3. Data Solution Professionals Best Practices on Power PCR
Building on the foundational concepts of recovery objectives, physical design, and ingest methods, this section outlines recommended backup and restore practices for Data Solution Professionals (DSPs) working with Db2 Warehouse on IBM’s Power PCR. These recommendations are aligned with a Point-of-Failure Restore Strategy, which emphasizes targeted, efficient recovery over broad, full-database restores. While final decisions will be made by DSPs in collaboration with IBM, the following guidance assumes the use of database-level backups for consistency. If tablespace-level backups are preferred, the same principles apply with appropriate substitutions. To ensure robust protection against local database and data corruption on the primary Db2 database, it is recommended to implement the following best practices:
1. Local Backup Storage
Store backup image files locally within the same data center on the Scale Storage System 6000 (SSS6000) using the ESS file system. This ensures fast access and recovery in the event of local failures.

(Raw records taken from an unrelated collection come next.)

-- ==== Sys2Proof/Safety.lean ====
section
/-! DEFINITION. The terms claims use: the invariant of the block, the conditions under which a command succeeds, which
error a command reports, what two states have in common, and independent readings of the codecs (run positions,
polynomial product) to hold the meanings against. -/

namespace Sys2Proof.Machine

/-- The outputs hold the zeros that issue wrote (R74). -/
def OutputsClear (s : State) : Prop :=
  s.olen = 0 ∧ s.aux = 0 ∧ s.rem = Vector.replicate 2 0 ∧ s.dout = Vector.replicate 64 0

/-- The whole result state holds what issue wrote (R40, R74). -/
def ResultsClear (s : State) : Prop :=
  OutputsClear s ∧ s.errInfo = 0 ∧ s.status.done = false ∧ s.status.err = false ∧ s.status.crcOk = false
    ∧ s.status.errCode = 0

/-- What holds of the block in every state it can reach. -/
structure Inv (s : State) : Prop where
  /-- "ERR = 1 exactly when ERRCODE ≠ 0" (R26). -/
  err_iff : s.status.err = true ↔ s.status.errCode ≠ 0
  /-- The legal values of ERRCODE (R29). -/
  code_legal : s.status.errCode ∈ ([0, 1, 2, 3, 5, 6, 7] : List (BitVec 4))
  /-- While a command runs the result state is clear (R74, R78). -/
  busy_clear : s.status.busy = true → ResultsClear s
  /-- After a failure the outputs and CRC_OK are clear (R182). -/
  failed_clear : s.status.err = true → OutputsClear s ∧ s.status.crcOk = false
  /-- ERRINFO is 0 unless the last command failed (R34). -/
  info_clear : s.status.err = false → s.errInfo = 0
  /-- The legal values of OLEN (R32). -/
  olen_le : s.olen.toNat ≤ Config.omax
  /-- Bits of DOUT at index ≥ OLEN are 0 (R39). -/
  dout_tail : ∀ k, s.olen.toNat ≤ k → k < 2048 → bitAt s.dout k = false
  /-- Bits of REM at index ≥ AUX are 0 (92 D33). -/
  rem_tail : ∀ k, s.aux.toNat ≤ k → k < 64 → bitAt s.rem k = false
  /-- CRC_OK says that the remainder is all zero (R27). -/
  crcOk_rem : s.status.crcOk = true → s.rem = Vector.replicate 2 0

/-- A step that goes on, and to a state in which the invariant holds. -/
def SafeStep (s : State) : Prop := ∃ t, step s = .next t ∧ Inv t

/-- The inputs pass the checks of CRC_ENC and CRC_VER (R183 checks 2 to 6). -/
def CrcReady (s : State) : Prop :=
  1 ≤ s.glen.toNat ∧ s.glen.toNat ≤ 64 ∧ 1 ≤ s.dlen.toNat ∧ s.dlen.toNat ≤ 1024 ∧ s.gen[0].getLsbD 31 = true

/-- The length passes the check every data command makes (R183, R188). -/
def DataReady (s : State) : Prop := s.dlen.toNat ≤ 1024

/-- The error a command reports, if any: R183's table, row by row. -/
def reportedError (i : Instr) (s : State) : Option CmdError :=
  let crcChecks : Option CmdError :=
    if s.glen.toNat = 0 then some ⟨.invalidGenLength, 0⟩
    else if s.dlen.toNat > 1024 then some ⟨.overflow, s.dlen⟩
    else if s.glen.toNat > 64 then some ⟨.overflow, s.glen⟩
    else if s.dlen.toNat = 0 then some ⟨.emptyDataword, 0⟩
    else if s.gen[0].getLsbD 31 = false then some ⟨.genLeadingZero, 0⟩
    else none
  let lengthCheck : Option CmdError := if s.dlen.toNat > 1024 then some ⟨.overflow, s.dlen⟩ else none
  match i with
  | .crcEnc => crcChecks
  | .crcVer => crcChecks
  | .hamPcount => lengthCheck
  | .hamEnc => lengthCheck
  | .stuff => lengthCheck
  | .destuff =>
    lengthCheck.or <|
      match destuffBits (dataBits s) with
      | .ok _ => none
      | .error t => some ⟨.stuffViolation, BitVec.ofNat 32 t⟩
  | .clr => none

/-- The block alone: the model's own fields set aside. -/
def blockOf (s : State) : State := { s with agenda := [], response := none, wait := 0, draws := 0 }

/-- The block alone, COLL set aside as well. -/
def blockNoColl (s : State) : State :=
  { blockOf s with status := { s.status with coll := false } }

/-- Neither the block's inputs, nor its latch, nor COLL, nor a field of the model's own differs. -/
def SameBesideResults (s t : State) : Prop :=
  t.dlen = s.dlen ∧ t.glen = s.glen ∧ t.din = s.din ∧ t.gen = s.gen ∧ t.lcmd = s.lcmd
    ∧ t.status.coll = s.status.coll
    ∧ t.agenda = s.agenda ∧ t.response = s.response ∧ t.wait = s.wait ∧ t.draws = s.draws

/-- A host event that is no reset. -/
def notReset : HostEvent → Bool
  | .access _ => true
  | .burst _ => true
  | .reset _ => false

/-- Character `t` of `x` is the fifth '1' of a maximal run of consecutive '1's (R152). -/
def fifthOfRun (x : Bits) (t : Nat) : Bool :=
  decide (4 ≤ t) && (List.range 5).all (fun j => x.getD (t - j) false)
    && (decide (t = 4) || !x.getD (t - 5) false)

/-- `x` with one '0' put in right after every fifth '1' of a maximal run (R152). -/
def withGuards (x : Bits) : Bits :=
  (List.range x.length).flatMap fun t =>
    if fifthOfRun x t then [x.getD t false, false] else [x.getD t false]

/-- How many words a buffer has (R20). -/
def bufferSize : HostBuffer → Nat
  | .din => 32
  | .gen => 2
  | .rem => 2
  | .dout => 64

/-- The offset of word `i` of a buffer, from R20's table. -/
def bufferOffset : HostBuffer → Nat → Nat
  | .din, i => 0x100 + 4 * i
  | .gen, i => 0x180 + 4 * i
  | .rem, i => 0x190 + 4 * i
  | .dout, i => 0x200 + 4 * i

/-- The product of two naturals read as polynomials over GF(2) (R102). -/
def polyMul (a b : Nat) : Nat :=
  (List.range (bitlen a)).foldl (fun acc i => if a.testBit i then acc ^^^ (b <<< i) else acc) 0

/-- Position `i` of a Hamming codeword `c`: character `n - i` (R135). -/
def hammingPosition (c : Bits) (i : Nat) : Bool := c.getD (c.length - i) false

end Sys2Proof.Machine
end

In addition, for each MLN (Member Logical Node), configure the database transaction logs to be archived to a path on the External Storage by setting the database configuration parameter LOGARCHMETH1
accordingly.
Current Setting Example:
On IIAS, LOGARCHMETH1
is currently set to:
DISK:/mnt/db2archive/archive_log/
This should be updated to a valid path on the External Storage.
2. External Backup Storage
To ensure resilience and recoverability, backup image files should be stored externally. This approach not only safeguards data against local failures but also supports enterprise-grade backup and restore strategies. Two common methods for external storage are:
(1) Using File Management Software
IBM Power PCR and all Db2 Warehouse deployments on Kubernetes are designed to integrate seamlessly with leading enterprise backup solutions. While not mandatory, it is strongly recommended to use a file management solution to streamline the handling of backup image files. Supported options include:
-
-
- IBM Storage Protect (formerly Spectrum Protect and TSM)
- Veritas NetBackup
- EMC NetWorker
These tools manage both the backup image files and the underlying storage infrastructure, offering robust scheduling, retention, and recovery capabilities. Integration with these platforms ensures that backups are consistent, secure, and aligned with enterprise data governance policies.

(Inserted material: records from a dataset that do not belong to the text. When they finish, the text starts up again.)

/-! ### The commands, by the vectors of the spec -/

/-- W1 (R103). -/
theorem test_crc_enc_w1 : (after (issued 1 w1)).dout[0] = 0xD6F80000#32 ∧ (after (issued 1 w1)).rem[0] = 0xE0000000#32
    ∧ (after (issued 1 w1)).olen = 14 := by decide +kernel
/-- CE9: a generator whose first bit is 0. -/
theorem test_crc_enc_leading_zero :
    statusWord (after (issued 1 (loaded (str 4 0b1011) (str 4 0b0101)))).status = 0x00000606#32 := by decide +kernel
/-- W2, valid. -/
theorem test_crc_ver_valid : statusWord (after (issued 2 w2)).status = 0x0000000A#32 := by decide +kernel
/-- W2, last bit flipped. -/
theorem test_crc_ver_flipped :
    (after (issued 2 (loaded (str 14 0b11010110111111) (str 5 0b10011)))).rem[0] = 0x10000000#32 := by decide +kernel
/-- R133: the last length with r = 4, and the first with r = 5. -/
theorem test_ham_pcount_steps : (after (issued 3 { State.reset with dlen := 11 })).aux = 4 ∧
    (after (issued 3 { State.reset with dlen := 12 })).aux = 5 := by decide +kernel
/-- DLEN = 1025 fails with OVERFLOW (R133). -/
theorem test_ham_pcount_overflow :
    statusWord (after (issued 3 { State.reset with dlen := 1025 })).status = 0x00000506#32 ∧
    (after (issued 3 { State.reset with dlen := 1025 })).errInfo = 0x00000401#32 := by decide +kernel
/-- HE1. -/
theorem test_ham_enc_he1 : (after (issued 4 (loaded (str 7 0b1011001) []))).dout[0] = 0xA9C00000#32 := by
  decide +kernel
/-- HE8. -/
theorem test_ham_enc_he8 : (after (issued 4 (loaded (str 8 0b11010110) []))).dout[0] = 0xDB900000#32 := by
  decide +kernel
/-- ST4: one guard in a run of ten. -/
theorem test_stuff_st4 : (after (issued 5 (loaded (str 10 0x3FF) []))).dout[0] = 0xFBE00000#32 ∧
    (after (issued 5 (loaded (str 10 0x3FF) []))).olen = 11 := by decide +kernel
/-- ST8: two guards. -/
theorem test_stuff_st8 : (after (issued 5 (loaded (str 11 0b11111011111) []))).dout[0] = 0xF9F00000#32 ∧
    (after (issued 5 (loaded (str 11 0b11111011111) []))).aux = 2 := by decide +kernel
/-- DS6: the gate stays closed after a guard. -/
theorem test_destuff_ds6 : (after (issued 6 (loaded (str 13 0b1111101111101) []))).dout[0] = 0xFFD00000#32 := by
  decide +kernel
/-- DS12: the second guard is missing. -/
theorem test_destuff_ds12 :
    statusWord (after (issued 6 (loaded (str 13 0b1111100111111) []))).status = 0x00000706#32 ∧
    (after (issued 6 (loaded (str 13 0b1111100111111) []))).errInfo = 12 := by decide +kernel
/-- CT1: CLR leaves STATUS = 0x2 and the inputs zero. -/
theorem test_clr_ct1 : statusWord (after (issued 15 w1)).status = 0x00000002#32 ∧ (after (issued 15 w1)).dlen = 0 ∧
    (after (issued 15 w1)).din[0] = 0 := by decide +kernel
/-- CT6: an illegal word with OP 0xF does not clear. -/
theorem test_illegal_ct6 : statusWord (after (issued 0x1F w1)).status = 0x00000106#32 ∧
    (after (issued 0x1F w1)).errInfo = 0x1F#32 ∧ (after (issued 0x1F w1)).dlen = 10 := by decide +kernel

/-! ### The window and the life cycle -/

/-- BL1 to BL4. -/
theorem test_window_reads : readOffset w1 0x000 = 0x4C430007#32 ∧ readOffset w1 0x004 = 0 ∧
    readOffset w1 0x020 = 0x400#32 ∧ readOffset w1 0x030 = 0 ∧ readOffset w1 0x100 = 0xD6C00000#32 := by decide +kernel
/-- R60: the ends of the buffers. -/
theorem test_window_ends : regAt 0x17C = some (.din 31) ∧ regAt 0x180 = some (.gen 0) ∧ regAt 0x188 = none ∧
    regAt 0x2FC = some (.dout 63) ∧ regAt 0x300 = none ∧ regAt 0x02C = none := by decide
/-- BL5, BL6: read-only words ignore writes. -/
theorem test_read_only_write : writeOffset w1 0x008 0xFFFFFFFF#32 = w1 ∧ writeOffset w1 0x200 1 = w1 := by
  decide +kernel
/-- BL10: a write while busy is dropped and sets COLL. -/
theorem test_busy_write : (writeOffset (running 3 1 []) 0x00C 12).dlen = 0 ∧
    statusWord (writeOffset (running 3 1 []) 0x00C 12).status = 0x00000011#32 := by decide +kernel
/-- BL13 and R74: an issue clears the result state and sets only BUSY. -/
theorem test_issue_status : statusWord (writeOffset w1 0x004 1).status = 0x00000001#32 ∧
    (writeOffset w1 0x004 1).lcmd = 1 := by decide +kernel
/-- BL14: reset while busy. -/
theorem test_reset_while_busy : blockOf (after (running 1 1 [.reset none])) = blockOf State.reset := by decide +kernel
/-- R82: the expansion of COPY, one read and one write per word, in that order. -/
theorem test_copy_expansion : expandLine 0 (.copy .dout .din 2 5) =
    [.rd (.offset 0x200) 5, .wr (.offset 0x100) (.temp 5), .rd (.offset 0x204) 6, .wr (.offset 0x104) (.temp 6)] := by
  decide
/-- R82: the expansion of WAIT with one STATUS read, and of ISSUE. -/
theorem test_wait_expansion : expandLine 0 (.wait 0) =
    [.rd (.named .status) 0, .claimBit 0 4 false, .claimBit 0 1 true] ∧
    expandLine 0 (.issue .clr) = [.wr (.named .cmd) (.lit 0x0000000F#32)] := by decide

/-! ### Witnesses of the statements' hypotheses -/

/-- The invariant of a state in which a command has been issued. -/
theorem inv_running : Inv (running 3 1 []) where
  err_iff := by decide
  code_legal := by decide
  busy_clear _ := ⟨⟨rfl, rfl, rfl, rfl⟩, rfl, rfl, rfl, rfl, rfl⟩
  failed_clear h := by cases h
  info_clear _ := rfl
  olen_le := by decide
  dout_tail k _ _ := bitAt_zero k
  rem_tail k _ _ := bitAt_zero k
  crcOk_rem h := by cases h

theorem witness_DecodeAndEncodeAgree : Instr.clr.wf = true ∧ decode 0x0000000F#32 = .ok .clr ∧ 0xF < 2 ^ 32 := by decide

theorem witness_WindowMap : (0x02C < 0x1000 ∧ 0x02C % 4 = 0) ∧ (0xFFC < 0x1000 ∧ 0xFFC % 4 = 0) := by decide

theorem witness_HammingLayoutFacts : 1 ≤ 1 ∧ 1 ≤ 3 ∧ 3 ≤ 1 + parityCount 1 ∧ 1 < parityCount 1 := by decide

theorem witness_HammingCodewordClosedForm : 0 < parityCount [true].length ∧ 3 < parityCount (str 7 89).length := by
  decide

theorem witness_OneGuardPerLongRun : 5 ≤ 5 ∧ (stuffBits (List.replicate 5 true)).2 = 1 := by decide

theorem witness_FirstFailingCheckIsReported : decode (running 0x11 0 []).lcmd = .error .reservedNotZero ∧
    reportedError .crcEnc w1 = none ∧ reportedError .crcEnc State.reset = some ⟨.invalidGenLength, 0⟩ := by
  decide +kernel

theorem witness_OnlyListedOutputsAreWritten : ∃ t, exec .hamEnc (loaded (str 7 89) []) = .next t := ⟨_, rfl⟩

theorem witness_StepRunsTheDecodedCommand :
    ((running 4 0 [.reset none]).status.busy = true ∧ (running 4 0 [.reset none]).wait = 0 ∧
      decode (running 4 0 [.reset none]).lcmd = .ok .hamEnc) ∧
    ((running 15 2 []).status.busy = true ∧ (running 15 2 []).agenda = [] ∧ decode (running 15 2 []).lcmd = .ok .clr) := by
  decide

theorem witness_IdleEngineDoesNothing : w1.status.busy = false ∧ w1.agenda = [] := by decide

theorem witness_CmdWriteIssues :
    (pendingOnly [.access (memWrite (Config.base + 0x004) 0x10)]).status.busy = false ∧
    (pendingOnly [.access (memWrite (Config.base + 0x004) 0x10)]).agenda =
      .access (memWrite (Config.base + 0x004) 0x10) :: [] := ⟨rfl, rfl⟩

theorem witness_BusyWriteOnlySetsColl :
    ((running 1 1 [.access ⟨Config.base + 0xFFC, 32, .write 7⟩]).status.busy = true ∧
      (running 1 1 [.access ⟨Config.base + 0xFFC, 32, .write 7⟩]).wait ≠ 0 ∧ 0xFFC < 0x1000 ∧ 0xFFC % 4 = 0) ∧
    ((running 1 1 [.access ⟨Config.base + 0xFFF, 32, .write 7⟩]).status.busy = true ∧ 0xFFF < 0x1000 ∧ 0xFFF % 4 ≠ 0) :=
  ⟨⟨rfl, by decide, by decide, by decide⟩, rfl, by decide, by decide⟩

theorem witness_BusErrorChangesNoRegister :
    engineTurn (running 1 1 [.access ⟨Config.base + 0x00E, 32, .read⟩]) = false ∧ 0x00E % 4 ≠ 0 ∧
    engineTurn (pendingOnly [.access ⟨Config.base + 0, 8, .write 7⟩]) = false ∧
    (⟨Config.base + 0, 8, .write 7⟩ : Access).width ≠ 32 := ⟨rfl, by decide, rfl, by decide⟩

theorem witness_ReadReturnsTheWordOnly :
    engineTurn (running 1 1 [.access (memRead (Config.base + 0xFFC))]) = false ∧
    engineTurn (pendingOnly [.access (memRead (Config.base + 0))]) = false := ⟨rfl, rfl⟩

theorem witness_BusyReadsShowClearedResults : Inv (running 3 1 []) ∧ (running 3 1 []).status.busy = true :=
  ⟨inv_running, rfl⟩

(2) Attaching an External Cluster File System
For organizations preferring direct external storage integration, the Power PCR supports two primary methods:
a. NFS-Attached External Storage
Network File System (NFS) is the simplest and most commonly used method. Since the Power PCR is already connected to the customer’s corporate network, NFS storage can be made available with minimal configuration.
Steps to configure NFS storage:
§ Provision NFS Storage on the corporate network.
§ Create an OpenShift StorageClass
kind: StorageClass
metadata:
name: nfs-external1-rwx-sc
parameters:
archiveOnDelete: "false"
provisioner: k8s-sigs.io/nfs-subdir-external-provisioner
reclaimPolicy: Delete
volumeBindingMode: Immediate
§ Add the StorageClass to the Db2u Custom Resource:
- name: external1
spec:
accessModes:
- ReadWriteMany
resources:
requests:
storage: <storage size>Gi
storageClassName: nfs-external1-rwx-sc
type: create
§ Scale Down and Scale Up Db2uInstance to apply changes:
a. Set replicas to 0
, wait for pods to terminate.
b. Restore replicas to original count (e.g., 2
), wait for pods to reach 1/1
ready state.
§ Verify Mount Point:
oc rsh <db2u-pod> bash -l
df -h
Look for /mnt/external/path1
.
§ Run Backup Command:
BACKUP DATABASE BLUDB TO /mnt/external/path1
b. External SAN-Attached Storage
For performance-intensive environments, SAN-attached storage offers significantly higher throughput—often 5 to 10 times faster than NFS. This method requires customer-supplied infrastructure:
-
-
- Dual SAN switches for high availability
- Storage controller and media
- Cabling from controller to switches and switches to each worker node
Once the SAN is powered, configured, and connected, the setup process mirrors the NFS method starting from the creation of the OpenShift StorageClass.
3. Backup Frequency
To ensure data integrity and minimize recovery time, implement a structured backup schedule combining weekly full backups with daily incremental backups:
Weekly Full Online Database Backup
Perform a full online backup of each Db2 database once per week. Db2 will back up tablespace by tablespace, with the ability to parallelize the process across multiple tablespaces and within tablespaces themselves.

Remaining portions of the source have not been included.